3 rules for secure data removal from storage media
Institutions and enterprises, in accordance with applicable regulations, are obliged to ensure the security of information they store. What if there is a need to get rid of particularly sensitive data saved on electronic media? It is worth knowing some key principles how to proceed so that they are removed in a safe and irreversible way.
SEARCH FOR A SPECIALIZED SERVICE PROVIDER
Use only the services of companies that specialize in the field of data deletion. The extremely low price for the destruction of e.g. one disk should always be a warning signal. It is worth checking then what qualifications your company has? What equipment does it use? Does it have the appropriate certificates and references? Does it apply strict security standards? Does it offer a process of filming the performed service? Remember that a company specialized in the field of data destruction should have special rights – for example, an ISO certificate as part of the service of erasing information from storage media.

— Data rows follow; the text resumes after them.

/-! ## Accesses to OAM through its address (40_register_access.md R124, R133) -/

/-- The fetches of a tick write `v` and `status` and no other register. -/
theorem tickFetch_regs {sl : Int} {c : Nat} {s q : State} (h : tickFetch sl c s = .ok q) :
    q.regs = { s.regs with v := q.regs.v, status := q.regs.status } := by
  obtain ⟨-, -, -, -, -, -, -, -, -, -, -, hregs⟩ := tickFetch_keeps h
  exact hregs

theorem tick_oamAddr {s t : State} (h : exec .tick s = .next t) : t.regs.oamAddr = s.regs.oamAddr := by
  obtain ⟨q, hq, rfl⟩ := execTick_cases h
  rw [tickTail_oamAddr, tickFetch_regs hq, tickHead_oamAddr]

/-- Settles O8: row 3 of the bus words stores the byte, and none of the three parts of a tick (head, fetches, tail)
writes `oam_addr`. -/
theorem oamAddressWrittenOnlyByTheCpu : Obligations.OamAddressWrittenOnlyByTheCpu := by
  unfold Obligations.OamAddressWrittenOnlyByTheCpu
  constructor
  · intro s d
    exact ⟨decode_busRow (k := 3) (by decide) d, rfl⟩
  · intro s t
    exact tick_oamAddr

theorem exec_rOamData (s : State) :
    exec .rOamData s = .next (s.setAnswer (.byte (Memory.read s.oam s.regs.oamAddr.toNat))) := rfl

/-- Settles O17: the state after the read has the same OAM and `oam_addr`, so the second read overwrites the answer with
itself. -/
theorem oamDataReadHasNoSideEffect : Obligations.OamDataReadHasNoSideEffect := by
  unfold Obligations.OamDataReadHasNoSideEffect
  intro s
  refine ⟨decode_busRow (k := 12) (by decide), exec_rOamData s, ?_⟩
  simp only [runOps, exec_rOamData, State.setAnswer_oam, State.setAnswer_regs, State.setAnswer_setAnswer]

/-! ## Reads of the write-only registers (40_register_access.md R129, R130, R132, R134, R135) -/

/-- Settles O14: each of the five reads is the zero read, and rows 8, 9, 11, 13 and 14 take no operand. -/
theorem writeOnlyRegistersReadZero : Obligations.WriteOnlyRegistersReadZero := by
  unfold Obligations.WriteOnlyRegistersReadZero
  constructor
  · intro i s hi
    simp only [List.mem_cons, List.not_mem_nil, or_false] at hi
    obtain rfl | rfl | rfl | rfl | rfl := hi <;> rfl
  · intro d
    exact ⟨decode_busRow (k := 8) (by decide) d, decode_busRow (k := 9) (by decide) d,
      decode_busRow (k := 11) (by decide) d, decode_busRow (k := 13) (by decide) d,
      decode_busRow (k := 14) (by decide) d⟩

/-! ## The step of `v` after a `$2007` access (40_register_access.md R137) -/

theorem SameButCalls.regs_eq {s t : State} (h : SameButCalls s t) : t.regs = s.regs := by
  obtain ⟨log, m, rfl⟩ := h
  rfl

/-- A bus write changes no register. -/
@[simp] theorem ppuWrite_regs (a : BusAddr) (b : Byte) (s : State) : (ppuWrite a b s).regs = s.regs := by
  obtain ⟨c, log, -, hw⟩ | ⟨-, -, q, rfl, hw⟩ | ⟨-, hw⟩ := ppuWrite_cases a b s
  · rw [hw]
  · rw [hw, State.setNametable_regs, (queryMirroring_same s).regs_eq]
  · rw [hw, State.setPalette_regs]

@[simp] theorem stepVram_v (s : State) : (stepVram s).regs.v = vramStep s.regs.ctrl s.regs.v := rfl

BUY A PROFESSIONAL DEGAUSSER AND / OR SHREDDER
If you do not want to use the services of an external company, you can purchase the appropriate equipment that will delete data from the media. Here, producers of demagnetizers / degaussers – devices that destroy the data of magnetic carriers (hard disks, magnetic tapes) with the help of a strong electromagnetic pulse come in handy. It is important that the degausser operates in accordance with applicable global security standards and guidelines for data destruction. When choosing a device, it is worth paying attention to additional functionalities (e.g. scanning media by the application on a mobile device, which facilitates the process of reporting the amount and type of demagnetized media).
Another effective way to remove data from storage media is to use a shredder that will physically deform or fragment it. Automatic or manual models are available on the market. When buying a device, it is worth paying attention to which standards the machine operates.

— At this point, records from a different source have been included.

-- ==== Sys2Proof/Laws/Ops.lean ====
section
/-! SUPPORT. What the shared operations of a command can do, said once each: the error entry, the life of a command,
and `exec`. -/

namespace Sys2Proof.Machine

/-! ## The error entry -/

/-- The error entry writes the status, OUT_LEN and OUT_BITS, and OBUF with its draw: nothing else (R104). -/
theorem State.raiseError_frame (s : State) (codec : Bool) (e : CmdError) :
    s.raiseError codec e =
      { s with
        outLen := if codec then 0 else s.outLen
        outBits := if codec then 0 else s.outBits
        obuf := if codec && e.inScan then [] else s.obuf
        obufDraw := if codec && e.inScan then s.draws else s.obufDraw
        draws := if codec && e.inScan then s.draws + 1 else s.draws
        errCode := e.code
        errpos := e.info
        busy := false
        done := true } := by
  cases codec <;> cases h : e.inScan <;> simp [State.raiseError, h, State.failStatus, State.redrawObuf]

/-- A command that is not ENCODE or DECODE: only the status changes (R104). -/
theorem State.raiseError_plain (s : State) (e : CmdError) :
    s.raiseError false e = { s with errCode := e.code, errpos := e.info, busy := false, done := true } := rfl

/-! ## The life of a command -/

/-- A command ends in one of three ways: the phase check's error, the body's error, or success. -/
theorem runCommand_cases (i : Instr) (body : State → Except CmdError State) (s : State) :
    (∃ e, phaseCheck i s.phase s.lcmd = some e ∧ runCommand i body s = .next (s.raiseError i.isCodec e)) ∨
    (∃ e, phaseCheck i s.phase s.lcmd = none ∧ body s = .error e ∧
      runCommand i body s = .next (s.raiseError i.isCodec e)) ∨
    (∃ t, phaseCheck i s.phase s.lcmd = none ∧ body s = .ok t ∧ runCommand i body s = .next t.succeed) := by
  unfold runCommand
  cases hp : phaseCheck i s.phase s.lcmd with
  | some e => exact .inl ⟨e, rfl, rfl⟩
  | none =>
    cases hb : body s with
    | error e => exact .inr (.inl ⟨e, rfl, rfl, rfl⟩)
    | ok t => exact .inr (.inr ⟨t, rfl, rfl, rfl⟩)

theorem runCommand_of_check {i : Instr} {body : State → Except CmdError State} {s : State} {e : CmdError}
    (h : phaseCheck i s.phase s.lcmd = some e) : runCommand i body s = .next (s.raiseError i.isCodec e) := by
  simp [runCommand, h]

theorem runCommand_of_ok {i : Instr} {body : State → Except CmdError State} {s t : State}
    (h : phaseCheck i s.phase s.lcmd = none) (hb : body s = .ok t) : runCommand i body s = .next t.succeed := by
  simp [runCommand, h, hb]

theorem runCommand_of_error {i : Instr} {body : State → Except CmdError State} {s : State} {e : CmdError}
    (h : phaseCheck i s.phase s.lcmd = none) (hb : body s = .error e) :
    runCommand i body s = .next (s.raiseError i.isCodec e) := by
  simp [runCommand, h, hb]

/-- Every command's body (R102 step 3). -/
def bodyOf : Instr → State → Except CmdError State
  | .nop => nopBody
  | .clear => clearBody
  | .count => countBody
  | .build => buildBody
  | .encode fmt => encodeBody fmt
  | .decode fmt => decodeBody fmt
  | .travStart => travStartBody
  | .travNext => travNextBody
  | .query sym => queryBody sym

/-- `exec` is the life of a command with that command's body. -/
theorem exec_eq_runCommand (i : Instr) (s : State) : exec i s = runCommand i (bodyOf i) s := by
  cases i <;> rfl

/-- What a command can do: fail with an error of the phase check or of its body, or succeed with its body's state. -/
theorem exec_cases {i : Instr} {s t : State} (h : exec i s = .next t) :
    (∃ e, phaseCheck i s.phase s.lcmd = some e ∧ t = s.raiseError i.isCodec e) ∨
    (∃ e, phaseCheck i s.phase s.lcmd = none ∧ bodyOf i s = .error e ∧ t = s.raiseError i.isCodec e) ∨
    (∃ u, phaseCheck i s.phase s.lcmd = none ∧ bodyOf i s = .ok u ∧ t = u.succeed) := by
  rw [exec_eq_runCommand] at h
  rcases runCommand_cases i (bodyOf i) s with ⟨e, hp, hr⟩ | ⟨e, hp, hb, hr⟩ | ⟨u, hp, hb, hr⟩
  · exact .inl ⟨e, hp, by rw [hr] at h; cases h; rfl⟩
  · exact .inr (.inl ⟨e, hp, hb, by rw [hr] at h; cases h; rfl⟩)
  · exact .inr (.inr ⟨u, hp, hb, by rw [hr] at h; cases h; rfl⟩)

/-- The phase check's error is never a scan error, so it leaves OBUF as it was. -/
theorem phaseCheck_not_inScan {i : Instr} {p : Phase} {w : Word} {e : CmdError} (h : phaseCheck i p w = some e) :
    e.inScan = false := by
  cases i <;> cases p <;> simp [phaseCheck] at h <;> subst h <;> rfl

end Sys2Proof.Machine
end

Many companies have strict standards on how to remove information from media. They recommend using a demagnetizer first and then a shredder.

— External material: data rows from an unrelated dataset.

-- ==== Sys2Proof/Tests/Slice0.lean ====
section
/-! SUPPORT. The model's own tests. Every expected value comes from the spec: its opcode map (spec/30_encoding.md R82,
R89), its test vectors (spec/95_test_vectors.md) or the rule named; then, for every statement with hypotheses, a
concrete state and operands that meet them. -/

namespace Sys2Proof.Tests

set_option Elab.async false

open Sys2Proof Sys2Proof.Machine

/-! ## WellFormed refuses what the spec calls ill-formed -/

theorem test_reserved_opcode_refused : opcodeDefined 0x00000009 = false := by decide
theorem test_reserved_bit_refused : rsvClear 0x00020004 = false := by decide
theorem test_fmt_on_count_refused : fmtAllowed 0x00010002 = false := by decide
theorem test_sym_on_encode_refused : symAllowed 0x00006104 = false := by decide
theorem test_illegal_word_refused : commandWordLegal 0x00010008 = false := by decide
theorem test_legal_word_accepted : commandWordLegal 0x00006108 = true := by decide
theorem test_size_three_refused : BusAccess.sizeLegal ⟨true, 3, 0x10000, 0⟩ = false := by decide
theorem test_misaligned_refused : BusAccess.aligned ⟨false, 2, 0x10001, 0⟩ = false := by decide
theorem test_narrow_register_access_refused : BusAccess.widthAllowed ⟨true, 0, 0x00014, 5⟩ = false := by decide
theorem test_illegal_access_refused : BusAccess.legal ⟨false, 1, 0x00014, 0⟩ = false := by decide
theorem test_empty_buffer_refused : Params.legal ⟨0, 65536, 0⟩ = false := by decide
theorem test_oversized_buffer_refused : Params.legal ⟨65536, 65537, 0⟩ = false := by decide

/-! ## Decoding: every constructor's word, written bit by bit as RSV FMT SYM OPC (R81) -/

theorem test_decode_nop : decodeWord 0b000000000000000_0_00000000_00000000 = .ok .nop := rfl
theorem test_decode_clear : decodeWord 0b000000000000000_0_00000000_00000001 = .ok .clear := rfl
theorem test_decode_count : decodeWord 0b000000000000000_0_00000000_00000010 = .ok .count := rfl
theorem test_decode_build : decodeWord 0b000000000000000_0_00000000_00000011 = .ok .build := rfl
theorem test_decode_encode_p : decodeWord 0b000000000000000_0_00000000_00000100 = .ok (.encode .packed) := rfl
theorem test_decode_encode_a : decodeWord 0b000000000000000_1_00000000_00000100 = .ok (.encode .ascii) := rfl
theorem test_decode_decode_p : decodeWord 0b000000000000000_0_00000000_00000101 = .ok (.decode .packed) := rfl
theorem test_decode_decode_a : decodeWord 0b000000000000000_1_00000000_00000101 = .ok (.decode .ascii) := rfl
theorem test_decode_trav_start : decodeWord 0b000000000000000_0_00000000_00000110 = .ok .travStart := rfl
theorem test_decode_trav_next : decodeWord 0b000000000000000_0_00000000_00000111 = .ok .travNext := rfl
theorem test_decode_query_a : decodeWord 0b000000000000000_0_01100001_00001000 = .ok (.query 0x61) := rfl
/-- T-ILL-2, T-ILL-3, T-ILL-5 and T-ILL-7: each reason for an illegal word. -/
theorem test_illegal_words_rejected_by_name :
    decodeWord 0x000000FF = .error .reservedOpcode ∧ decodeWord 0x00010002 = .error .fmtNotUsed ∧
    decodeWord 0x00006104 = .error .symNotUsed ∧ decodeWord 0x80000000 = .error .reservedBits := ⟨rfl, rfl, rfl, rfl⟩
theorem test_table_word_decodes : decodeTableWord 32 0x00006308 = some (.query 0x63) := rfl
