-- ==== Sys2Proof/Machine/Types.lean ====
section
/-! DEFINITION. The data the state is made of, chapter by chapter. Keys of the sparse contents are numbers built by
the functions of Machine/Keys.lean. -/

namespace Sys2Proof.Machine

/-! ### 08_synchronisation.md, 06_cores_threads.md: words, threads, objects -/

/-- A memory word: 64 data bits, its full/empty bit, and whether an uncorrectable error has poisoned it (R84). -/
structure MWord where
  data : Word
  full : Bool
  poison : Bool
deriving DecidableEq, Repr

/-- The thread states, numbered as CORE_THR_STATE shows them (R139). -/
inductive ThrSt where
  | idle | ready | parked | held | faulted | done
deriving DecidableEq, Repr

/-- A thread's context beside its registers: state, program counter, the state a hold put aside (R157), the tick of
its last issue (R141). -/
structure Thread where
  st : ThrSt
  pc : Nat
  prev : ThrSt
  issued : Nat
deriving DecidableEq, Repr

/-- A held signal of a landing counter: source engine (its number plus 1), count, announced bytes (R207). -/
structure Held where
  src : Nat
  n : Nat
  bytes : Nat
deriving DecidableEq, Repr

/-- The last signaller of an object, for the debug view (21_counters_debug.md R527). -/
structure Signaller where
  field : Nat
  core : Nat
  unit : Nat
  op : Nat
  tick : Nat
deriving DecidableEq, Repr

/-- A sync object (R189) with its landing counter (R207). -/
structure SyncObj where
  count : Nat
  sat : Bool
  broken : Bool
  live : Bool
  landed : Nat
  src : Nat
  held : List Held
  last : Option Signaller
deriving DecidableEq, Repr

/-- Who waits: a thread (its number), an engine's take, or a doorbell slot of a function (R202, R211). -/
inductive Who where
  | thread (k : Nat)
  | engine (k : Nat)
  | host (pf slot : Nat)
deriving DecidableEq, Repr

/-- What a parked poll waits on (CORE_THR_INFO.PARK_KIND). -/
inductive Target where
  | word (k : Nat)
  | obj (k : Nat)
  | fence (p g l : Nat)
  | barrier (p b g : Nat)
  | accession (f : Nat)
  | entry (f n : Nat)
  | slot (p n : Nat)
deriving DecidableEq, Repr

/-- A parked poll (R202): `take` for take-mode, consume-mode and engine takes; `sd` the register that receives data;
`ref` the reference or instruction detail its completion needs. -/
structure Park where
  who : Who
  tgt : Target
  take : Bool
  n : Nat
  tag : Nat
  since : Nat
  sd : Nat
deriving DecidableEq, Repr

/-- One barrier's episode state (R213, R214): generation, status of the last episode, arrivals of each core toward
GEN+1 and GEN+2, host arrivals ahead, wafers that reported toward GEN+1 (bit mask), whether the parent was told. -/
structure BarSt where
  gen : Nat
  status : Nat
  arr : Store Nat
  host : Nat
  wafers : Nat
  lost : Bool
  told : Bool
deriving DecidableEq, Repr

/-! ### 07_streams_fences.md: descriptors and engines -/

/-- A stream descriptor (R165). -/
structure Desc where
  op : Nat
  fin : Bool
  seals : Bool
  wgt : Bool
  xf : Bool
  gate : Bool
  lane : Nat
  tiles : Nat
  sbufs : Nat
  dbufs : Nat
  src : Nat
  dst : Nat
  takeSrc : Nat
  takeDst : Nat
  sigDst : Nat
  sigSrc : Nat
deriving DecidableEq, Repr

Persons responsible for information security in an enterprise or institution should be aware of the consequences of ignorance or simple negligence in the storage and destruction of data. That is why it is worth focusing on cyclical training of IT managers in the field of applicable regulations and safe and effective methods of data destruction. It is these people who most often decide how to dispose of data that the company has. And the uncontrolled leakage of sensitive information can threaten a company not only financially but also legal consequences.